Couldn't agree more! Now as a class, and even our instructor, we all went through everything and really the Vagus nerve was the only thing that did make sense. Other than a gag reflex lol! So we're all still searching for the correct (answer).


----------



## usalsfyre (Jun 19, 2011)

While multiple nerves are stimulated, the vagus (cranial nerve X) is the one you use pretreatment to prevent negative effects from in the case of pediatrics.

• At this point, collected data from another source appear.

theorem State.linkFail_kept {s0 : State} (s : State) (p fail : Nat) (hs : Kept s0 s)  : Kept s0 (State.linkFail s p fail) := by
  refine hs.trans ?_
  clear hs
  unfold State.linkFail
  try dsimp only
  iterate 40 all_goals try first | (with_reducible first | exact Kept.refl _ | assumption | apply State.wr_kept | apply State.onNeve_kept | apply State.nvEnter_kept | apply State.neveEvent_kept | (refine Kept.upd ?_ (by rfl))) | intro _

theorem State.attemptFail_kept {s0 : State} (s : State) (p fail : Nat) (excl : Bool) (hs : Kept s0 s)  : Kept s0 (State.attemptFail s p fail excl) := by
  refine hs.trans ?_
  clear hs
  unfold State.attemptFail
  try dsimp only
  iterate 40 all_goals try first | (with_reducible first | exact Kept.refl _ | assumption | apply State.wr_kept | apply State.onNeve_kept | apply State.nvEnter_kept | apply Kept.ite) | split | (with_reducible refine Kept.ofEq (by assumption) ?_) | (with_reducible refine Kept.upd ?_ (by rfl)) | intro _

theorem State.agree_kept {s0 : State} (s : State) (p : Nat) (b : List Nat) (hs : Kept s0 s)  : Kept s0 (State.agree s p b) := by
  refine hs.trans ?_
  clear hs
  unfold State.agree
  try dsimp only
  iterate 40 all_goals try first | (with_reducible first | exact Kept.refl _ | assumption | apply State.wr_kept | apply State.nvEnter_kept | apply State.sendTrain_kept | apply State.linkFail_kept | apply Kept.ite) | split | (with_reducible refine Kept.ofEq (by assumption) ?_)

theorem State.startMeasure_kept {s0 : State} (s : State) (p : Nat) (hs : Kept s0 s)  : Kept s0 (State.startMeasure s p) := by
  refine hs.trans ?_
  clear hs
  unfold State.startMeasure
  try dsimp only
  iterate 40 all_goals try first | (with_reducible first | exact Kept.refl _ | assumption | apply State.onNeve_kept | apply State.nvEnter_kept | apply State.sendTrain_kept | apply Kept.foldl | apply Kept.foldlSnd | (refine Kept.upd ?_ (by rfl))) | intro _

theorem State.endMeasure_kept {s0 : State} (s : State) (p turn : Nat) (hs : Kept s0 s)  : Kept s0 (State.endMeasure s p turn) := by
  refine hs.trans ?_
  clear hs
  unfold State.endMeasure
  try dsimp only
  iterate 40 all_goals try first | (with_reducible first | exact Kept.refl _ | assumption | apply State.wr_kept | apply State.nvEnter_kept | apply State.sendTrain_kept | apply State.attemptFail_kept | apply Kept.ite) | split | (with_reducible refine Kept.ofEq (by assumption) ?_) | intro _

theorem State.linkUpPort_kept {s0 : State} (s : State) (p : Nat) (hs : Kept s0 s)  : Kept s0 (State.linkUpPort s p) := by
  refine hs.trans ?_
  clear hs
  unfold State.linkUpPort
  try dsimp only
  iterate 40 all_goals try first | (with_reducible first | exact Kept.refl _ | assumption | apply State.wr_kept | apply State.onNeve_kept | apply State.onSense_kept | apply State.queueHreg_kept | apply State.startLoad_kept | apply Kept.ite) | split | (with_reducible refine Kept.ofEq (by assumption) ?_) | (with_reducible refine Kept.upd ?_ (by rfl)) | intro _

theorem State.countTrain_kept {s0 : State} (s : State) (p : Nat) (b : List Nat) (hs : Kept s0 s)  : Kept s0 (State.countTrain s p b).2 := by
  refine hs.trans ?_
  clear hs
  unfold State.countTrain
  try dsimp only
  iterate 40 all_goals try first | (with_reducible first | exact Kept.refl _ | assumption | apply State.onNeve_kept | apply Kept.ite) | split | (with_reducible refine Kept.ofEq (by assumption) ?_) | (with_reducible refine Kept.upd ?_ (by rfl)) | intro _

theorem State.receiveTrain_kept {s0 : State} (s : State) (p : Nat) (b : List Nat) (rtt : Nat) (hs : Kept s0 s)  : Kept s0 (State.receiveTrain s p b rtt) := by
  refine hs.trans ?_
  clear hs
  unfold State.receiveTrain
  try dsimp only
  iterate 40 all_goals try first | (with_reducible first | exact Kept.refl _ | assumption | apply State.wr_kept | apply State.onNeve_kept | apply State.agree_kept | apply State.startMeasure_kept | apply State.endMeasure_kept | apply State.linkUpPort_kept | apply State.countTrain_kept | apply Kept.ite) | split | (with_reducible refine Kept.ofEq (by assumption) ?_) | (with_reducible refine Kept.upd ?_ (by rfl)) | intro _

theorem execTrain_kept (p : Fin 16) (b : List Byte) (rtt : Nat) (s : State) {u : State} (h : execTrain p b rtt s = .next u) : Kept s u := by
  unfold execTrain at h
  cases h
  try dsimp only
  iterate 40 all_goals try first | (with_reducible first | exact Kept.refl _ | assumption | apply State.unfrozen_kept | apply State.watch_kept | apply State.receiveTrain_kept) | intro _

theorem State.trainTimeout_kept {s0 : State} (s : State) (p : Nat) (hs : Kept s0 s)  : Kept s0 (State.trainTimeout s p) := by
  refine hs.trans ?_
  clear hs
  unfold State.trainTimeout
  try dsimp only
  iterate 40 all_goals try first | (with_reducible first | exact Kept.refl _ | assumption | apply State.onNeve_kept | apply State.linkFail_kept | apply State.attemptFail_kept | apply Kept.ite) | split | (with_reducible refine Kept.ofEq (by assumption) ?_) | (with_reducible refine Kept.upd ?_ (by rfl)) | intro _

theorem execTrainingTimeout_kept (p : Fin 16) (s : State) {u : State} (h : execTrainingTimeout p s = .next u) : Kept s u := by
  unfold execTrainingTimeout at h
  cases h
  try dsimp only
  iterate 40 all_goals try first | (with_reducible first | exact Kept.refl _ | assumption | apply State.unfrozen_kept | apply State.watch_kept | apply State.trainTimeout_kept) | intro _

theorem execTrainingRetry_kept (p : Fin 16) (s : State) {u : State} (h : execTrainingRetry p s = .next u) : Kept s u := by
  unfold execTrainingRetry at h
  cases h
  try dsimp only
  iterate 40 all_goals try first | (with_reducible first | exact Kept.refl _ | assumption | apply State.unfrozen_kept | apply State.watch_kept | apply State.startTraining_kept | apply State.startSeries_kept | apply Kept.ite) | split | (with_reducible refine Kept.ofEq (by assumption) ?_) | intro _

theorem State.writeNvCfg_kept {s0 : State} (s : State) (m : Master) (p : Nat) (v : Word) (hs : Kept s0 s)  : Kept s0 (State.writeNvCfg s m p v) := by
  refine hs.trans ?_
  clear hs
  unfold State.writeNvCfg
  try dsimp only
  iterate 40 all_goals try first | (with_reducible first | exact Kept.refl _ | assumption | apply State.wr_kept | apply State.writeCode_kept | apply State.startSeries_kept | apply Kept.ite) | split | (with_reducible refine Kept.ofEq (by assumption) ?_)

theorem execRetrain_kept (m : Master) (p : Fin 16) (v : Word) (s : State) {u : State} (h : execRetrain m p v s = .next u) : Kept s u := by
  unfold execRetrain at h
  cases h
  try dsimp only
  iterate 40 all_goals try first | (with_reducible first | exact Kept.refl _ | assumption | apply State.unfrozen_kept | apply State.accessBy_kept | apply State.watch_kept | apply State.writeNvCfg_kept) | intro _

theorem State.neveLost_kept {s0 : State} (s : State) (p : Nat) (hs : Kept s0 s)  : Kept s0 (State.neveLost s p) := by
  refine hs.trans ?_
  clear hs
  unfold State.neveLost
  try dsimp only
  iterate 40 all_goals try first | (with_reducible first | exact Kept.refl _ | assumption | apply State.wr_kept | apply State.bumpSat_kept | apply State.report_kept | apply State.onNeve_kept | apply State.linkHreg_kept | apply State.nvEnter_kept | apply State.neveEvent_kept | apply Kept.ite) | split | (with_reducible refine Kept.ofEq (by assumption) ?_) | (with_reducible refine Kept.upd ?_ (by rfl)) | intro _

theorem State.takeHeaders_kept {s0 : State} (s : State) (p : Fin 16) (hdrs : List (BitVec 2)) (hs : Kept s0 s)  : Kept s0 (State.takeHeaders s p hdrs) := by
  refine hs.trans ?_
  clear hs
  unfold State.takeHeaders
  try dsimp only
  iterate 40 all_goals try first | (with_reducible first | exact Kept.refl _ | assumption | apply State.wr_kept | apply State.unfrozen_kept | apply State.watch_kept | apply State.neveLost_kept | apply Kept.ite) | split | (with_reducible refine Kept.ofEq (by assumption) ?_) | intro _

theorem execNeveDown_kept (w : Fin 16 × List (BitVec 2)) (s : State) {u : State} (h : execNeveDown w s = .next u) : Kept s u := by
  unfold execNeveDown at h
  cases h
  exact State.takeHeaders_kept s _ _ (Kept.refl _)

theorem State.lineError_kept {s0 : State} (s : State) (p tag reason : Nat) (hs : Kept s0 s)  : Kept s0 (State.lineError s p tag reason) := by
  refine hs.trans ?_
  clear hs
  unfold State.lineError
  try dsimp only
  iterate 40 all_goals try first | (with_reducible first | exact Kept.refl _ | assumption | apply State.bumpSat_kept | apply State.report_kept | apply State.abortProd_kept | apply State.endProds_kept) | split | (with_reducible refine Kept.ofEq (by assumption) ?_)

theorem execLineErr_kept (p : Fin 16) (tag reason : Byte) (s : State) {u : State} (h : execLineErr p tag reason s = .next u) : Kept s u := by
  unfold execLineErr at h
  cases h
  try dsimp only
  iterate 40 all_goals try first | (with_reducible first | exact Kept.refl _ | assumption | apply State.unfrozen_kept | apply State.lineError_kept | apply Kept.ite) | split | (with_reducible refine Kept.ofEq (by assumption) ?_) | intro _

theorem execTelem_kept (p : Fin 16) (item : Fin 8) (v : BitVec 16) (s : State) {u : State} (h : execTelem p item v s = .next u) : Kept s u := by
  unfold execTelem at h
  cases h
  try dsimp only
  iterate 40 all_goals try first | (with_reducible first | exact Kept.refl _ | assumption | apply State.wr_kept | apply State.unfrozen_kept | apply Kept.ite) | split | (with_reducible refine Kept.ofEq (by assumption) ?_) | intro _

theorem execUnknownBlock_kept (p : Fin 16) (s : State) {u : State} (h : execUnknownBlock p s = .next u) : Kept s u := by
  unfold execUnknownBlock at h
  cases h
  try dsimp only
  iterate 40 all_goals try first | (with_reducible first | exact Kept.refl _ | assumption | apply State.bumpSat_kept | apply State.unfrozen_kept | apply Kept.ite) | split | (with_reducible refine Kept.ofEq (by assumption) ?_) | intro _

Where are you getting your info from?


----------



## Lifeguards For Life (Jun 19, 2011)

usalsfyre said:


> While multiple nerves are stimulated, the vagus (cranial nerve X) is the one you use pretreatment to prevent negative effects from in the case of pediatrics.
> 
> Where are you getting your info from?



I'm pretty sure the vagus nerve was the only nerve really addressed in PM classes, was in mine at least. (with regards to intubation)


----------



## J. Burdett (Jun 19, 2011)

G00CH 53 said:


> So my class is preparing for the dreaded NR! We have mountains of study guides. Some of these guides are based off of questions that other classes encountered on the test. Not to be sneaky, but here it is
> What's the nerve that is stimulated by intubation?
> 
> Now, all of us immediately thought it was the Vagus nerve, but apparantley that's not correct. Can anyone shed some light on this?




There is a problem with that question. The vagus, hypoglossal, and trigeminal nerves are stimulated by intubation. Possibly the facial nerve also, I can't remember. So you weren't really wrong. If the question had read "What cranial *nerves* are stimulated by intubation?" your answer would have been incorrect.


----------



## usalsfyre (Jun 19, 2011)

Lifeguards For Life said:


> I'm pretty sure the vagus nerve was the only nerve really addressed in PM classes, was in mine at least. (with regards to intubation)


Because EMS seemingly refuses to take appropriate measures to counteract the negative effects of laryngoscopy. In the current educational model, if your not going to do anything about it, ignore it.

For NR purposes though it's nearly always the vagus.


----------



## G00CH 53 (Jun 19, 2011)

usalsfyre said:


> Because EMS seemingly refuses to take appropriate measures to counteract the negative effects of laryngoscopy. In the current educational model, if your not going to do anything about it, ignore it.
> 
> For NR purposes though it's nearly always the vagus.



Appreciate all the responses everyone!


----------



## MrBrown (Jun 19, 2011)

usalsfyre said:


> Because EMS seemingly refuses to take appropriate measures to counteract the negative effects of laryngoscopy. In the current educational model, if your not going to do anything about it, ignore it.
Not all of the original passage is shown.